-- DATA UNDER STUDY follows --

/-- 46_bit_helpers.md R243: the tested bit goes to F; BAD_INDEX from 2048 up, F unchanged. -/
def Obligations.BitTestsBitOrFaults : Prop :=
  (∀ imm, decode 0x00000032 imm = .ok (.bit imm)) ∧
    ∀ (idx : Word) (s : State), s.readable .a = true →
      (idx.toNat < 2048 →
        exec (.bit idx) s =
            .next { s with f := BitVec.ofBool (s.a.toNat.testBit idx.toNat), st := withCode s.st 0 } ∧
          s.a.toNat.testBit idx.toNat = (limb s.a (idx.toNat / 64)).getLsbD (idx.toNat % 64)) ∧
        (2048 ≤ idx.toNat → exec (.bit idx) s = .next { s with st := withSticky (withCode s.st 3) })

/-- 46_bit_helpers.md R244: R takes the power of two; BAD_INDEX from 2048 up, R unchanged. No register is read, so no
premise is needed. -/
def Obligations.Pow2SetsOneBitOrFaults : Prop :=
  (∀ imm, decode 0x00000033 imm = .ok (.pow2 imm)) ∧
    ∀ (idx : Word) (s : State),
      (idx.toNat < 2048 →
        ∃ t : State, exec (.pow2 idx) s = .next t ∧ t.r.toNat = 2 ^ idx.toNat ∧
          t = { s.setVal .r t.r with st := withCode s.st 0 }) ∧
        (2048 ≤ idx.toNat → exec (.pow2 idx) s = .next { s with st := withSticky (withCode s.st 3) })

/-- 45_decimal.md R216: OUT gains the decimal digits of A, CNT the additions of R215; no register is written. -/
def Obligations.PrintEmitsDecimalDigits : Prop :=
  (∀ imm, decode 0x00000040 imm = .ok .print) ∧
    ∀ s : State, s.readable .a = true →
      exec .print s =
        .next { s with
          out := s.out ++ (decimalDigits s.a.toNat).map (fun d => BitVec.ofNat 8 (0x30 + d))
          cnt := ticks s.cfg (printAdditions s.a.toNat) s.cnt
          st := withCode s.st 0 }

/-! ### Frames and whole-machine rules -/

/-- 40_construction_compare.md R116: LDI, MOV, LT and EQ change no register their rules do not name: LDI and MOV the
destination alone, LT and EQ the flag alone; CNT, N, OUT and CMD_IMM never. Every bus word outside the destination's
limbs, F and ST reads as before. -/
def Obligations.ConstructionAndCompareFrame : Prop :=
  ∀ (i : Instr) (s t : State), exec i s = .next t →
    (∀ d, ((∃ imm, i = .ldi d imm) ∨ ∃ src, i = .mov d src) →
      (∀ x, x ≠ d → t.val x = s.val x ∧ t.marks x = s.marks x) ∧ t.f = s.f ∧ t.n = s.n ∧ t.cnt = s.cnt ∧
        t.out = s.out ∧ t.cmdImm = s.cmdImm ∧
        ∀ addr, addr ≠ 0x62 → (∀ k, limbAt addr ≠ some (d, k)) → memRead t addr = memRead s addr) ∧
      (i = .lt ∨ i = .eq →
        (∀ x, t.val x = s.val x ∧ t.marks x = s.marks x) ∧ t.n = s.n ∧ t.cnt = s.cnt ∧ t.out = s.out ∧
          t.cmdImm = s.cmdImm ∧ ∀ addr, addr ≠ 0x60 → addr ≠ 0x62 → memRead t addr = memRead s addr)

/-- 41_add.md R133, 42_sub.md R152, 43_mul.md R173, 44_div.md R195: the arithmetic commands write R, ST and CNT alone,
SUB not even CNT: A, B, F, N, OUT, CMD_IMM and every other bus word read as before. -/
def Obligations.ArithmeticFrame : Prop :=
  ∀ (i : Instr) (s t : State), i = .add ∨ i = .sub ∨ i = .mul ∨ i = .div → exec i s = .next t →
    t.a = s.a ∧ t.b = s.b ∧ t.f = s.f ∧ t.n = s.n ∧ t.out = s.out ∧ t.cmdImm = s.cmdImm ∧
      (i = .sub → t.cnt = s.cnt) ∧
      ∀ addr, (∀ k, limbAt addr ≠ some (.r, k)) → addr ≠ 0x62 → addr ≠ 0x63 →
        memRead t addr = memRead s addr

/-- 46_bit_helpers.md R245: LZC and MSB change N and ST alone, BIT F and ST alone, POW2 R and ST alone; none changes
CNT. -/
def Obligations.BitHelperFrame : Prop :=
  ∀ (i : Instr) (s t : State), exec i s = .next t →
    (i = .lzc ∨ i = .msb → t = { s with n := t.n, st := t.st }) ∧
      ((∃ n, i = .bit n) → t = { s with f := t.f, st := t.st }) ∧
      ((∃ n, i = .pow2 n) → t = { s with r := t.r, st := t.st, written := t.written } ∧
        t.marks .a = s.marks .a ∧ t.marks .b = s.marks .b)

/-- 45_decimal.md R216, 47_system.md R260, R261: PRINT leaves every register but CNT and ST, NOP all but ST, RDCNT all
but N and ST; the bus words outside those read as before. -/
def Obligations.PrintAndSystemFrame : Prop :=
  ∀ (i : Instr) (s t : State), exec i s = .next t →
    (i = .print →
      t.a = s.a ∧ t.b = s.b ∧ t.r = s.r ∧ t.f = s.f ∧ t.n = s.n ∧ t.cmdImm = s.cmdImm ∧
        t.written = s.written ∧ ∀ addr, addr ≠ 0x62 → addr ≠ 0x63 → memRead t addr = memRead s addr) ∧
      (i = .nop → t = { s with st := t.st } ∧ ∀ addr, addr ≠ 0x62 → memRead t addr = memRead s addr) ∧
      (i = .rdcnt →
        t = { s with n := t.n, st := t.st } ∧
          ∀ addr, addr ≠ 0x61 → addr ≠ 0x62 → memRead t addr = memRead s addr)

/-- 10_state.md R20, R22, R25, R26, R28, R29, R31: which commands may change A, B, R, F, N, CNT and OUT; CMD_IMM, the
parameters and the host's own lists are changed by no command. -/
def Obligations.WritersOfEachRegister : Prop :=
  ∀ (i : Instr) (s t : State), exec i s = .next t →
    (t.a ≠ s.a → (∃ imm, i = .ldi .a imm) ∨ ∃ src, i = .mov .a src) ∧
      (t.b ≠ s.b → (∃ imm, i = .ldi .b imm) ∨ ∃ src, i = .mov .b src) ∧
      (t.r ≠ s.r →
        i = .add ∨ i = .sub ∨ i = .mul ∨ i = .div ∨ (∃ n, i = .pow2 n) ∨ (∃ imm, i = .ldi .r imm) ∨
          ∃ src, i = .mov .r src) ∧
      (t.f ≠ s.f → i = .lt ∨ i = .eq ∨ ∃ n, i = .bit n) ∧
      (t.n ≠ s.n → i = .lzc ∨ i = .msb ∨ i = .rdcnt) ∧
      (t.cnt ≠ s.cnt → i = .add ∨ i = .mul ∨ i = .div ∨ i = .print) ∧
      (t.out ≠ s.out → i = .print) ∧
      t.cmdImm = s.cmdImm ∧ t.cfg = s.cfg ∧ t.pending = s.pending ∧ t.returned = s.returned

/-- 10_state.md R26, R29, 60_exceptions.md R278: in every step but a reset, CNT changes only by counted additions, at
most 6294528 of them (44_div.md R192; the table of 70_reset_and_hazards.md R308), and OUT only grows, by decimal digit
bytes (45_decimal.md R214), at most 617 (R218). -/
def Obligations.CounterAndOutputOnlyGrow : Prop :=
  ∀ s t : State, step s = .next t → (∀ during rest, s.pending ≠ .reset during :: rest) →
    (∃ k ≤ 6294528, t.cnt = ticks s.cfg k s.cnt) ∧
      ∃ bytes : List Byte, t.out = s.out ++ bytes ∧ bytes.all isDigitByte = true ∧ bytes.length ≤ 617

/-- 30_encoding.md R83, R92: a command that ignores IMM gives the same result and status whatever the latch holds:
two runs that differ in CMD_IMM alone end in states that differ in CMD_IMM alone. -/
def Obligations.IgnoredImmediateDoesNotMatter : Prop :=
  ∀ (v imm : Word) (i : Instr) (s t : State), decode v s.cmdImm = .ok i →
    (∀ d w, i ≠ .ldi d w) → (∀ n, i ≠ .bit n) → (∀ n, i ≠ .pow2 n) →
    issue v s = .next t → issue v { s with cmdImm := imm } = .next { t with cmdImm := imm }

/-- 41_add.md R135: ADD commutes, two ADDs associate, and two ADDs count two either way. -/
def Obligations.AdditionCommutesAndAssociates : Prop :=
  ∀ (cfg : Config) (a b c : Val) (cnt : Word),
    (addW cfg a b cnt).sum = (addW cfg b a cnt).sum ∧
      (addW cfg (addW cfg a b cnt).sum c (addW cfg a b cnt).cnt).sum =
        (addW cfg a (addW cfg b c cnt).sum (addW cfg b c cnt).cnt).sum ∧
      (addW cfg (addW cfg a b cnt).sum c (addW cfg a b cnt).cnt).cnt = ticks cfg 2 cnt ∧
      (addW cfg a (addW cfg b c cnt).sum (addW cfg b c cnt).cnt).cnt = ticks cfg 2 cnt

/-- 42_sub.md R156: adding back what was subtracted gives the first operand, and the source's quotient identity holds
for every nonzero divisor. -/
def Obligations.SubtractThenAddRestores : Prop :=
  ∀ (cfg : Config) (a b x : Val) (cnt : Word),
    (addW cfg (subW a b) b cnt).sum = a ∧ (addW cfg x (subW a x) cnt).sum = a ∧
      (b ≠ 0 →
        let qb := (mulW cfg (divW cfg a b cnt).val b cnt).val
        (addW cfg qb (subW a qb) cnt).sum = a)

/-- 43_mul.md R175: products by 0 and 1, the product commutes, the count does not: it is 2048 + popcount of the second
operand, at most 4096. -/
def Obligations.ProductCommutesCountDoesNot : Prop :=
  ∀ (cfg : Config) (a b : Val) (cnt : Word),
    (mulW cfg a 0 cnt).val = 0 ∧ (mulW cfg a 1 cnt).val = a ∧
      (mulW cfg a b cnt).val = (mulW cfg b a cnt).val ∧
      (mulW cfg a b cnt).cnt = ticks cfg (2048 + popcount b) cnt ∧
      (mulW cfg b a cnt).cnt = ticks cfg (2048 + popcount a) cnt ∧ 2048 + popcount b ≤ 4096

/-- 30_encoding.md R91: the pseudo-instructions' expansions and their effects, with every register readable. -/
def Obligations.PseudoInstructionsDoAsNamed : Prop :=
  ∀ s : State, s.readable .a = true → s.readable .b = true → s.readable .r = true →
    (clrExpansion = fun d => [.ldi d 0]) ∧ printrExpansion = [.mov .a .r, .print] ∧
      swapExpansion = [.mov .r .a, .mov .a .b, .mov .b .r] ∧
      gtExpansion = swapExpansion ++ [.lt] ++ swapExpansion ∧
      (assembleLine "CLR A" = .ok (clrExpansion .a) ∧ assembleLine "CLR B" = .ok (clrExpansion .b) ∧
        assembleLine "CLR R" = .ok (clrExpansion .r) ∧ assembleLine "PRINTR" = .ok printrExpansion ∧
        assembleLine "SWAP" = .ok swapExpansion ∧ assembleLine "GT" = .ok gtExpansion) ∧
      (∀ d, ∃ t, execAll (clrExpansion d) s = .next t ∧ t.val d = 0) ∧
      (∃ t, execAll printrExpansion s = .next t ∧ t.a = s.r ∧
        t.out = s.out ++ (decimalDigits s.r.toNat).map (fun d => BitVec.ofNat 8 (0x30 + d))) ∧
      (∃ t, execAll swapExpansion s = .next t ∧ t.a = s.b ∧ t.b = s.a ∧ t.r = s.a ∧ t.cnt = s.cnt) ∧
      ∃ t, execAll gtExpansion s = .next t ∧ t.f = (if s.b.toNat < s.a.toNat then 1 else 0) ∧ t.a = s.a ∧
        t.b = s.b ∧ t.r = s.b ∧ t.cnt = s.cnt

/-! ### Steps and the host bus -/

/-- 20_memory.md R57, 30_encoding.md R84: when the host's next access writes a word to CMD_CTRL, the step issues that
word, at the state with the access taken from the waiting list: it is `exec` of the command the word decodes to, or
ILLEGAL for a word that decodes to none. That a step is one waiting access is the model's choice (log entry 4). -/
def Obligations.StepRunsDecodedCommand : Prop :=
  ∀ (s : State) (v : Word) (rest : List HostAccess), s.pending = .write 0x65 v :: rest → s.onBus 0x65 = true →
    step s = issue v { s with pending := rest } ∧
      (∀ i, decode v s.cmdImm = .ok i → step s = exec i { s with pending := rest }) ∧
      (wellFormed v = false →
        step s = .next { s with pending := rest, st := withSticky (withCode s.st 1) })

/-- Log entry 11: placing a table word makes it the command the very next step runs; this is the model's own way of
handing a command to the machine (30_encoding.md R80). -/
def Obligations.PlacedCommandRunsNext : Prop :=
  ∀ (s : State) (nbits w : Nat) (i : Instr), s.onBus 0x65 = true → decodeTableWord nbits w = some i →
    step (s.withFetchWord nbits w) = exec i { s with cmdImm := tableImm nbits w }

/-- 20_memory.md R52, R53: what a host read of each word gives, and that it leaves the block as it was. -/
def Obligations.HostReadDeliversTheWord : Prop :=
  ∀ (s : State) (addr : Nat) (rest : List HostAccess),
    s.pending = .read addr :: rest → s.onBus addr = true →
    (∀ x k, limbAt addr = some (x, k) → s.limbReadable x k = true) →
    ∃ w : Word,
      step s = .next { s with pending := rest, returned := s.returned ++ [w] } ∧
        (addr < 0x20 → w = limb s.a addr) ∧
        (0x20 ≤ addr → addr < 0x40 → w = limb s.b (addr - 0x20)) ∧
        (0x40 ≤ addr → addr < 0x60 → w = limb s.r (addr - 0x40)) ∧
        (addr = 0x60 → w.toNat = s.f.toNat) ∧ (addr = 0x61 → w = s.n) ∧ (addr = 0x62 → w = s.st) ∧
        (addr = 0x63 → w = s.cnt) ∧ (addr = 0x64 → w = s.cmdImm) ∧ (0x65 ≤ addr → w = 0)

-- DATA UNDER STUDY concluded --

> [TASK TO CARRY OUT]
Starting at the line above that contains "(mulW cfg a 0", write out each line exactly until the line that contains "t.out = s.out ++ (decimalDigits" has been written, and stop there.

> [ANSWER]
    (mulW cfg a 0 cnt).val = 0 ∧ (mulW cfg a 1 cnt).val = a ∧
      (mulW cfg a b cnt).val = (mulW cfg b a cnt).val ∧
      (mulW cfg a b cnt).cnt = ticks cfg (2048 + popcount b) cnt ∧
      (mulW cfg b a cnt).cnt = ticks cfg (2048 + popcount a) cnt ∧ 2048 + popcount b ≤ 4096

/-- 30_encoding.md R91: the pseudo-instructions' expansions and their effects, with every register readable. -/
def Obligations.PseudoInstructionsDoAsNamed : Prop :=
  ∀ s : State, s.readable .a = true → s.readable .b = true → s.readable .r = true →
    (clrExpansion = fun d => [.ldi d 0]) ∧ printrExpansion = [.mov .a .r, .print] ∧
      swapExpansion = [.mov .r .a, .mov .a .b, .mov .b .r] ∧
      gtExpansion = swapExpansion ++ [.lt] ++ swapExpansion ∧
      (assembleLine "CLR A" = .ok (clrExpansion .a) ∧ assembleLine "CLR B" = .ok (clrExpansion .b) ∧
        assembleLine "CLR R" = .ok (clrExpansion .r) ∧ assembleLine "PRINTR" = .ok printrExpansion ∧
        assembleLine "SWAP" = .ok swapExpansion ∧ assembleLine "GT" = .ok gtExpansion) ∧
      (∀ d, ∃ t, execAll (clrExpansion d) s = .next t ∧ t.val d = 0) ∧
      (∃ t, execAll printrExpansion s = .next t ∧ t.a = s.r ∧
        t.out = s.out ++ (decimalDigits s.r.toNat).map (fun d => BitVec.ofNat 8 (0x30 + d))) ∧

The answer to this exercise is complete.